(Saved entries)

===

/-- 10_state.md R41, 42_bus_transaction.md R122 to R124, 40_register_bank.md R97, 00_scope.md R23: the logs are append-only, in
every step, a reset's included (where HOSTLOG grows is HostStreamHasOneWriterAtATime's); the bus log grows in RR_DRIVE, RR_TX,
RR_LISTEN and reset only, the persistence log in a REG_WRITE of at least one byte within its bounds and reset only, and the
sequence of results by the one the port then shows. That a reset neither marks nor clears the sequence of results is the
model's choice (notes/assumptions/25.md). -/
def Obligations.LogsAreAppendOnly : Prop :=
  ∀ s t : State, step s = .next t →
    s.hostLog <+: t.hostLog ∧
    (t.busLog = s.busLog ∨
      (nextMove s = .reset ∧ t.busLog = s.busLog ++ [.reset]) ∨
      (s.mainNext ∧ s.seq = .rrDrive ∧ t.busLog = s.busLog ++ [.drive]) ∨
      (s.mainNext ∧ s.seq = .rrTx ∧ ∃ b, s.reg.txBuf[s.reg.i]? = some b ∧ t.busLog = s.busLog ++ [.byte b]) ∨
      (s.mainNext ∧ s.seq = .rrListen ∧ t.busLog = s.busLog ++ [.listen])) ∧
    (t.persistLog = s.persistLog ∨
      (nextMove s = .reset ∧ t.persistLog = s.persistLog ++ [.reset]) ∨
      (s.mainNext ∧ s.seq = .idle ∧ ∃ bs more a d rest, s.cmdPort = bs :: more ∧
        decode bs = .ok (.regWrite a d) rest ∧ d ≠ [] ∧ s.WriteInBounds a d ∧
        t.persistLog = s.persistLog ++ [.persist a.toNat d])) ∧
    ((t.resLog = s.resLog ∧ (s.resValid = false → t.resValid = false)) ∨
      (t.resLog = s.resLog ++ [t.res] ∧ t.resValid = true ∧ s.mainNext))

/-- 10_state.md R40: nothing clears REFUSED, and only a refused command sets it. -/
def Obligations.RefusedIsNeverCleared : Prop :=
  ∀ s t : State, step s = .next t →
    (s.refused = true → t.refused = true) ∧
    (t.refused ≠ s.refused → s.mainNext ∧ s.seq = .idle ∧ ∃ bs more, s.cmdPort = bs :: more ∧
      ((∃ why, decode bs = .rejected why) ∨ ∃ i rest, decode bs = .ok i rest ∧ admitted s.cfg i = false))

/-- 10_state.md R31: BUSDIR is the last direction asked for, written in RR_DRIVE, RR_LISTEN and reset only. -/
def Obligations.BusDirectionFollowsTheEngine : Prop :=
  ∀ s t : State, step s = .next t →
    t.busDir =
      if nextMove s = .reset then .listen
      else if nextMove s = .main ∧ s.seq = .rrDrive then .drive
      else if nextMove s = .main ∧ s.seq = .rrListen then .listen
      else s.busDir

/-- 10_state.md R36, 60_exceptions.md R161, R167: a step that leaves a valid result it did not find writes one of the four
codes, and Timeout and ChecksumError are READ_REMOTE's only. -/
def Obligations.BusErrorsComeFromReadRemoteOnly : Prop :=
  ∀ s t : State, s.Inv → step s = .next t → t.resValid = true → (s.resValid = false ∨ t.res ≠ s.res) →
    s.mainNext ∧
    (t.res.status = 0 ∨ t.res.status = 1 ∨ t.res.status = 2 ∨ t.res.status = 3) ∧
    ((t.res.status = 2 ∨ t.res.status = 3) → s.seq = .rrExit ∧ s.reg.owner = true ∧ t.res.data = []) ∧
    (t.res.status = 1 → s.seq = .idle ∧ t.res.data = [])
end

===

> **Work instructions**
Wherever a line of the entries holds the string "rrDrive", copy that line.

> **Task result**
      (s.mainNext ∧ s.seq = .rrDrive ∧ t.busLog = s.busLog ++ [.drive]) ∨
      else if nextMove s = .main ∧ s.seq = .rrDrive then .drive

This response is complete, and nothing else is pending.